Shock. 2015 May;43(5):497-503. doi: 10.1097/SHK.0000000000000338.
The effect of granulocyte colony-stimulating factor (G-CSF) on sepsis is discussed controversially in clinical studies. We previously demonstrated that G-CSF treatment induced lipopolysaccharide (LPS) sensitization via up-regulation of LPS-binding protein (LBP). We hypothesized that the futile effect of G-CSF-treatment in sepsis might be due to its ability to up-regulate LBP. Therefore, blockade of LBP may attenuate the G-CSF-induced LPS sensitization and protect animals from polymicrobial sepsis. Endogenous LBP levels were up-regulated by pretreatment with G-CSF, and the LBP protein was blocked by administration of a specific blocking peptide-LBPK95A. Polymicrobial sepsis was induced by intraperitoneal injection of feces slurry. Rats were monitored every 3 up to 72 h to observe the survival rate. Tissue injury, bacterial infiltration, local inflammatory response, and neutrophil infiltration at 0, 2, and 12 h after the septic insult were analyzed. The survival benefit of G-CSF pretreatment was improved when combined with LBPK95A treatment (control vs. G-CSF vs. combi: 36% vs. 56% vs. 93%; P < 0.05). Combined treatment of G-CSF and LBPK95A was associated with the minimal tissue damage. Treatment with LBPK95A significantly inhibited the neutrophil infiltration without interfering with the bacterial clearance. The G-CSF-induced inflammatory sensitization effect was inhibited by LBPK95A, indicated by the decrease of cytokines expression, and the activation of nuclear factor kappa B and signal transducer and activator of transcription 3 signaling pathway. In conclusion, these results suggested that the effect of prophylactic augmentation of the host's response via G-CSF pretreatment was further enhanced by inhibition of the up-regulation of LBP.

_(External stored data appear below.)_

-- ==== Sys2Proof/Machine/Ops.lean ====
section
/-! DEFINITION. The named operations the blocks share: block updates, stamps (R18), notices (R172 to R174), line
indications (R36, R37), cell building, placing and delivery (R19, R23 to R25, R34), responses (R167, R170). -/

namespace Sys2Proof.Machine

/-! ## Block updates -/

def State.updTb (f : TimeBase → TimeBase) (s : State) : State := { s with tb := f s.tb }
def State.updCs (f : CellSwitch → CellSwitch) (s : State) : State := { s with cs := f s.cs }
def State.updGcu (f : GasUnit → GasUnit) (s : State) : State := { s with gcu := f s.gcu }
def State.updTu (f : TripUnit → TripUnit) (s : State) : State := { s with tu := f s.tu }
def State.updSau (f : AlarmUnit → AlarmUnit) (s : State) : State := { s with sau := f s.sau }
def State.updCtu (f : CallUnit → CallUnit) (s : State) : State := { s with ctu := f s.ctu }
def State.updVu (f : VehicleUnit → VehicleUnit) (s : State) : State := { s with vu := f s.vu }
def State.updPi (f : PortUnit → PortUnit) (s : State) : State := { s with pi := f s.pi }

/-- Update one Sensor Bus Master. -/
def State.updBus (b : Bus) (f : BusMaster → BusMaster) (s : State) : State :=
  { s with sbm := s.sbm.set b (f (s.sbm.get b)) }

/-- Update one port of the Port Interface. -/
def State.updPort (p : Port) (f : PortState → PortState) (s : State) : State :=
  s.updPi fun u => { u with ports := u.ports.set p (f (u.ports.get p)) }

/-- Update the status of one line. -/
def State.updStatus (l : Line) (f : LineStatus → LineStatus) (s : State) : State :=
  s.updCs fun c => { c with status := c.status.set l (f (c.status.get l)) }

/-- Update the outgoing queues of one line. -/
def State.updQueues (l : Line) (f : OutQueues → OutQueues) (s : State) : State :=
  s.updCs fun c => { c with queues := c.queues.set l (f (c.queues.get l)) }

/-- Replace one item of a table. -/
def vset {α : Type} {n : Nat} (v : Vector α n) (i : Fin n) (x : α) : Vector α n := v.set i.val x i.isLt

/-- Replace one channel record. -/
def State.setChannel (i : Fin 16) (c : Channel) (s : State) : State :=
  s.updGcu fun g => { g with channels := vset g.channels i c }

/-- One channel record. -/
def State.channel (s : State) (i : Fin 16) : Channel := s.gcu.channels.get i

/-- Replace one refuge record. -/
def State.setRefuge (i : Fin 4) (r : Refuge) (s : State) : State :=
  s.updSau fun a => { a with refuges := vset a.refuges i r }

/-- One refuge record. -/
def State.refuge (s : State) (i : Fin 4) : Refuge := s.sau.refuges.get i

/-- Replace one call entry. -/
def State.setCall (i : Fin 12) (e : Option Call) (s : State) : State :=
  s.updCtu fun c => { c with entries := vset c.entries i e }

/-- One call entry. -/
def State.call (s : State) (i : Fin 12) : Option Call := s.ctu.entries.get i

/-- Replace one vehicle entry. -/
def State.setVehicle (i : Fin 16) (e : Option Vehicle) (s : State) : State :=
  s.updVu fun v => { v with entries := vset v.entries i e }

/-- One vehicle entry. -/
def State.vehicle (s : State) (i : Fin 16) : Option Vehicle := s.vu.entries.get i

/-- The channels in ascending number. -/
def allChannels : List (Fin 16) := [0, 1, 2, 3, 4, 5, 6, 7, 8, 9, 10, 11, 12, 13, 14, 15]

/-- The refuges in ascending number. -/
def allRefuges : List (Fin 4) := [0, 1, 2, 3]

/-- The call entries in ascending index. -/
def allCalls : List (Fin 12) := [0, 1, 2, 3, 4, 5, 6, 7, 8, 9, 10, 11]

/-- The vehicle entries in ascending index. -/
def allVehicles : List (Fin 16) := allChannels

/-- Apply an action to each item in turn. -/
def forEach {α : Type} (xs : List α) (f : α → State → State) (s : State) : State := xs.foldl (fun t x => f x t) s

/-- Both lines, OUTBYE first (log 47). -/
def bothLines (f : Line → State → State) (s : State) : State := f .inbye (f .outbye s)

/-! ## Time (R1, R18) -/

/-- R18: the event stamp: the running count and tick in force. -/
def State.now (s : State) : Stamp := { round := s.tb.running, tick := s.tb.tick }

/-- R144: a frame is discarded: it is counted, its reason kept, and the receiver returns to HUNT. -/
def Radio.discard (reason : DiscardReason) (r : Radio) : Radio :=
  { r with inFrame := false, frameAge := 0, discards := satSucc 65535 r.discards, lastReason := some reason }

/-- R144: `n` ticks pass at the radio port; a frame in progress that has had its 64 ticks is discarded with TIMEOUT. -/
def Radio.ticks (n : Nat) (r : Radio) : Radio :=
  if r.inFrame then
    if Config.radioTimeoutTicks ≤ r.frameAge + n then r.discard .timeout else { r with frameAge := r.frameAge + n }
  else r

/-- R1: `n` ticks pass: the tick count stops at 255; the ages reckoned in ticks advance (R2, R9, R11, R144). -/
def advanceTicks (n : Nat) (s : State) : State :=
  (s.updTb fun t => { t with
      tick := min 255 (t.tick + n), phaseAge := t.phaseAge + n,
      candidate := t.candidate.map fun c => { c with age := c.age + n },
      rejoin := { t.rejoin with age := t.rejoin.age + n } }).updVu fun v => { v with radio := v.radio.ticks n }

/-- Whether the node is a head. -/
def State.isHead (s : State) : Bool := s.tb.role = .head

/-- R4: SETUP and HALTED, in which nothing is sent and only cells for this node are consumed. -/
def State.quiet (s : State) : Bool := s.tb.trunk = .setup || s.tb.trunk = .halted

/-! ## Notices (R172 to R174) -/

/-- R173: whether an arriving notice updates a queued one. -/
def coalesces (n q : Notice) : Bool :=
  match n.kind with
  | .trip | .evacuate | .supervisionLate | .deliveryWaiting => q.kind = n.kind
  | .lineEvent => q.kind = .lineEvent && q.data.head? = n.data.head?
  | _ => false

/-- Replace the first item that meets a test. -/
def replaceFirst {α : Type} (p : α → Bool) (x : α) : List α → List α
  | [] => []
  | y :: ys => if p y then x :: ys else y :: replaceFirst p x ys

/-- Remove the last (newest) item that meets a test. -/
def removeLast {α : Type} (p : α → Bool) (xs : List α) : List α := (xs.reverse.eraseP p).reverse

/-- R176: whether a bitmap of maskable kinds holds a kind. -/
def holdsKind (m : BitVec 16) (k : NoticeKind) : Bool :=
  match k.maskIndex with
  | some i => m.getLsbD i
  | none => false

/-- R174: whether a queued notice is in group LOW at the port. -/
def lowNotice (ps : PortState) (q : Notice) : Bool := q.kind.maskable && !holdsKind ps.high q.kind

/-- R172: how many maskable notices a queue holds. -/
def maskableCount (q : List Notice) : Nat := (q.filter fun n => n.kind.maskable).length

/-- R172 to R174: a notice arrives at a port. -/
def PortState.post (n : Notice) (ps : PortState) : PortState :=
  if n.kind.maskable && !holdsKind ps.enabled n.kind then ps
  else if ps.queue.any (coalesces n) then { ps with queue := replaceFirst (coalesces n) n ps.queue }
  else if !n.kind.maskable || maskableCount ps.queue < Config.maskableCapacity then { ps with queue := ps.queue ++ [n] }
  else if holdsKind ps.high n.kind && ps.queue.any (lowNotice ps) then
    { ps with queue := removeLast (lowNotice ps) ps.queue ++ [n], noticeOverflow := true }
  else { ps with noticeOverflow := true }

/-- Post a notice to one port, with the stamp in force (R18). -/
def post (p : Port) (k : NoticeKind) (data : Bytes) (s : State) : State :=
  s.updPort p (PortState.post { kind := k, stamp := s.now, data := noticeData data })

/-- Post a notice to both ports. -/
def postBoth (k : NoticeKind) (data : Bytes) (s : State) : State := post .cp k data (post .sp k data s)

/-! ## Line indications (2.9) -/

/-- Whether an indication is latched. -/
def LineStatus.latched (st : LineStatus) : Indication → Bool
  | .carrierLost => st.carrierLost
  | .crcErrors => st.crcErrors
  | .signalLost => st.signalLost
  | .dataDropped => st.dataDropped
  | .holdReceived => st.holdReceived
  | .deliveryOverflow => st.deliveryOverflow

/-- Latch an indication. -/
def LineStatus.setInd (st : LineStatus) : Indication → LineStatus
  | .carrierLost => { st with carrierLost := true }
  | .crcErrors => { st with crcErrors := true }
  | .signalLost => { st with signalLost := true }
  | .dataDropped => { st with dataDropped := true }
  | .holdReceived => { st with holdReceived := true }
  | .deliveryOverflow => { st with deliveryOverflow := true }

/-- The latched indications as a bitmap, in the order of the table of 2.9. -/
def LineStatus.indBitmap (st : LineStatus) : Nat :=
  bitmap [st.carrierLost, st.crcErrors, st.signalLost, st.dataDropped, st.holdReceived, st.deliveryOverflow]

粒细胞集落刺激因子(G-CSF)对脓毒症的影响在临床研究中存在争议。我们之前证明,G-CSF治疗通过上调脂多糖(LPS)结合蛋白(LBP)诱导LPS致敏。我们推测,G-CSF治疗在脓毒症中产生无效作用可能是由于其上调LBP的能力。因此,阻断LBP可能减弱G-CSF诱导的LPS致敏,并保护动物免受多微生物脓毒症的影响。通过G-CSF预处理上调内源性LBP水平,并通过给予特异性阻断肽-LBPK95A来阻断LBP蛋白。通过腹腔注射粪便悬液诱导多微生物脓毒症。每3小时监测大鼠直至72小时,以观察存活率。分析脓毒症攻击后0、2和12小时的组织损伤、细菌浸润、局部炎症反应和中性粒细胞浸润。当与LBPK95A治疗联合使用时,G-CSF预处理的生存益处得到改善(对照组 vs. G-CSF组 vs. 联合治疗组:36% vs. 56% vs. 93%;P < 0.05)。G-CSF和LBPK95A的联合治疗与最小的组织损伤相关。LBPK95A治疗显著抑制中性粒细胞浸润,而不干扰细菌清除。细胞因子表达的降低以及核因子κB和信号转导子及转录激活子3信号通路的激活表明,LBPK95A抑制了G-CSF诱导的炎症致敏作用。总之,这些结果表明,通过抑制LBP的上调,可进一步增强通过G-CSF预处理预防性增强宿主反应的效果。